▶ _What you will do_:
Would you work out how many lines below include the word "consume"? Only that number is wanted.

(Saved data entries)
theorem sameTiles_msix (s : State) (vd vec : Nat) : SameTiles s (s.msix vd vec) := by
  unfold State.msix; split <;> exact SameTiles.refl _
theorem sameTiles_reportUc (s : State) (vd : Nat) : SameTiles s (s.reportUc vd) := by
  unfold State.reportUc
  refine SameTiles.trans (t := State.msix _ 8 0) ?_ (sameTiles_msix _ 9 0)
  exact sameTiles_msix { s with mmio := _ } 8 0
theorem sameTiles_logError (s : State) (vd bank : Nat) (uc : Bool) (cause addr ctx : Nat) : SameTiles s (s.logError vd bank uc cause addr ctx) := by
  unfold State.logError
  simp only
  split
  · exact sameTiles_reportUc (s.setDie vd _) vd
  · exact SameTiles.refl _
theorem sameTiles_transmit (s : State) (key vc : Nat) (cells : List Cell) : SameTiles s (s.transmit key vc cells) := by
  unfold State.transmit
  simp only
  split
  · unfold State.armReplay; simp only; split <;> exact SameTiles.refl _
  · exact SameTiles.refl _
theorem sameTiles_drainSome (f key : Nat) (s : State) : SameTiles s (s.drainSome f key) := by
  induction f generalizing s with
  | zero => exact SameTiles.refl _
  | succ f ih =>
    unfold State.drainSome
    split
    · exact SameTiles.refl _
    · split
      · exact SameTiles.refl _
      · refine SameTiles.trans ?_ (ih _)
        exact sameTiles_transmit { s with egress := _ } key _ _
theorem sameTiles_toLink (s : State) (key : Nat) (i : Instr) (m : Msg) : SameTiles s (s.toLink key i m) := by
  unfold State.toLink State.drainLink
  split
  · exact sameTiles_drainSome _ key { s with egress := _ }
  · exact SameTiles.refl _
theorem sameTiles_pass (s t : State) (vd : Nat) (transit : Bool) (i : Instr) (m : Msg) (h : s.pass vd transit i m = .ok t) : SameTiles s t := by
  unfold State.pass at h
  split at h <;> cases h
  · exact SameTiles.refl _
  · exact sameTiles_toLink _ _ _ _

/-- Sending a message changes no tile and no byte: it waits in the pool or at a link, or its loss is recorded. -/
theorem sameTiles_sendFrom (s : State) (vd : Nat) (transit : Bool) (vc : Vc) (i : Instr) (m : Msg) : SameTiles s (s.sendFrom vd transit vc i m) := by
  unfold State.sendFrom
  split
  · exact sameTiles_pass _ _ _ _ _ _ ‹_›
  · split
    · split <;> rename_i h
      · split at h <;> exact sameTiles_pass _ _ _ _ _ _ h
      · exact sameTiles_logError _ _ _ _ _ _ _
    · exact sameTiles_logError _ _ _ _ _ _ _
theorem sameTiles_send (s : State) (vc : Vc) (i : Instr) (m : Msg) : SameTiles s (s.send vc i m) := sameTiles_sendFrom s _ _ _ _ _
theorem sameTiles_wrackTo (s : State) (m : Msg) : SameTiles s (s.wrackTo m) := by
  unfold State.wrackTo; split
  · exact SameTiles.refl _
  · exact sameTiles_send _ _ _ _

theorem sameTiles_foldl {α : Type} (f : State → α → State) (h : ∀ s a, SameTiles s (f s a)) (l : List α) (s : State) : SameTiles s (l.foldl f s) := by
  induction l generalizing s with
  | nil => exact SameTiles.refl _
  | cons a l ih => exact (h s a).trans (ih _)

/-- A read of memory that corrects and records what it must changes no tile and no byte. -/
theorem sameTiles_readCheck (s : State) (pa n ctx : Nat) : SameTiles s (s.readCheck pa n ctx) := by
  have h1 : SameTiles s (s.scrub pa n ctx) := sameTiles_foldl _ (fun _ _ => sameTiles_logError _ _ _ _ _ _ _) _ { s with ecc1 := _ }
  unfold State.readCheck
  simp only
  split
  · exact h1.trans (sameTiles_logError _ _ _ _ _ _ _)
  · exact h1
theorem notify_cur (s : State) (t k : Nat) : (s.notify t k).cur = s.cur ∧ (s.notify t k).mem = s.mem := by
  unfold State.notify State.notifySlot State.emitOnce; (repeat' split) <;> exact ⟨rfl, rfl⟩
theorem wakeReader_cur (s : State) (t k r : Nat) : (s.wakeReader t k r).cur = s.cur ∧ (s.wakeReader t k r).mem = s.mem := by
  unfold State.wakeReader State.wakeIf; (repeat' split) <;> first | exact ⟨rfl, rfl⟩ | (simp only; split <;> exact ⟨rfl, rfl⟩)
theorem fifoPush_cur (s : State) (t ch : Nat) (m : Msg) : (s.fifoPush t ch m).cur = s.cur ∧ (s.fifoPush t ch m).mem = s.mem :=
  ⟨(notify_cur _ _ _).1.trans (wakeReader_cur _ _ _ _).1, (notify_cur _ _ _).2.trans (wakeReader_cur _ _ _ _).2⟩
theorem unholdTile_cur (s : State) (t : Nat) : (s.unholdTile t).cur = s.cur ∧ (s.unholdTile t).mem = s.mem := ⟨rfl, rfl⟩
theorem modTile_cur (s : State) (t : Nat) (f : Tile → Tile) : (s.modTile t f).cur = s.cur ∧ (s.modTile t f).mem = s.mem := ⟨rfl, rfl⟩
theorem fifoPop_cur (s : State) (t ch : Nat) : (s.fifoPop t ch).cur = s.cur ∧ (s.fifoPop t ch).mem = s.mem := by
  unfold State.fifoPop
  cases s.fifo t ch with
  | nil => exact ⟨rfl, rfl⟩
  | cons m rest =>
    simp only
    generalize hu : s.modTile t _ = u
    have h : (u.wrackTo m).cur = s.cur ∧ (u.wrackTo m).mem = s.mem := by
      have g := sameTiles_wrackTo u m
      exact ⟨g.1.trans (hu ▸ rfl), g.2.2.1.trans (hu ▸ rfl)⟩
    generalize u.wrackTo m = w at h
    split
    · exact h
    · exact ⟨(unholdTile_cur _ _).1.trans ((fifoPush_cur _ _ _ _).1.trans h.1), (unholdTile_cur _ _).2.trans ((fifoPush_cur _ _ _ _).2.trans h.2)⟩
/-- Taking the operands leaves the issuing slot's name and memory as they were. -/
theorem consume_cur (srcs : List Src) (s : State) : (consume srcs s).cur = s.cur ∧ (consume srcs s).mem = s.mem := by
  unfold consume
  generalize (srcs.map (·.r)).dedup = l
  induction l generalizing s with
  | nil => exact ⟨rfl, rfl⟩
  | cons r l ih =>
    simp only [List.foldl_cons]
    refine ⟨(ih _).1.trans ?_, (ih _).2.trans ?_⟩
    · split
      · exact (fifoPop_cur _ _ _).1
      · split <;> rfl
    · split
      · exact (fifoPop_cur _ _ _).2
      · split <;> rfl
end Sys2Proof.Machine
end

▶ _Response to this task_:
2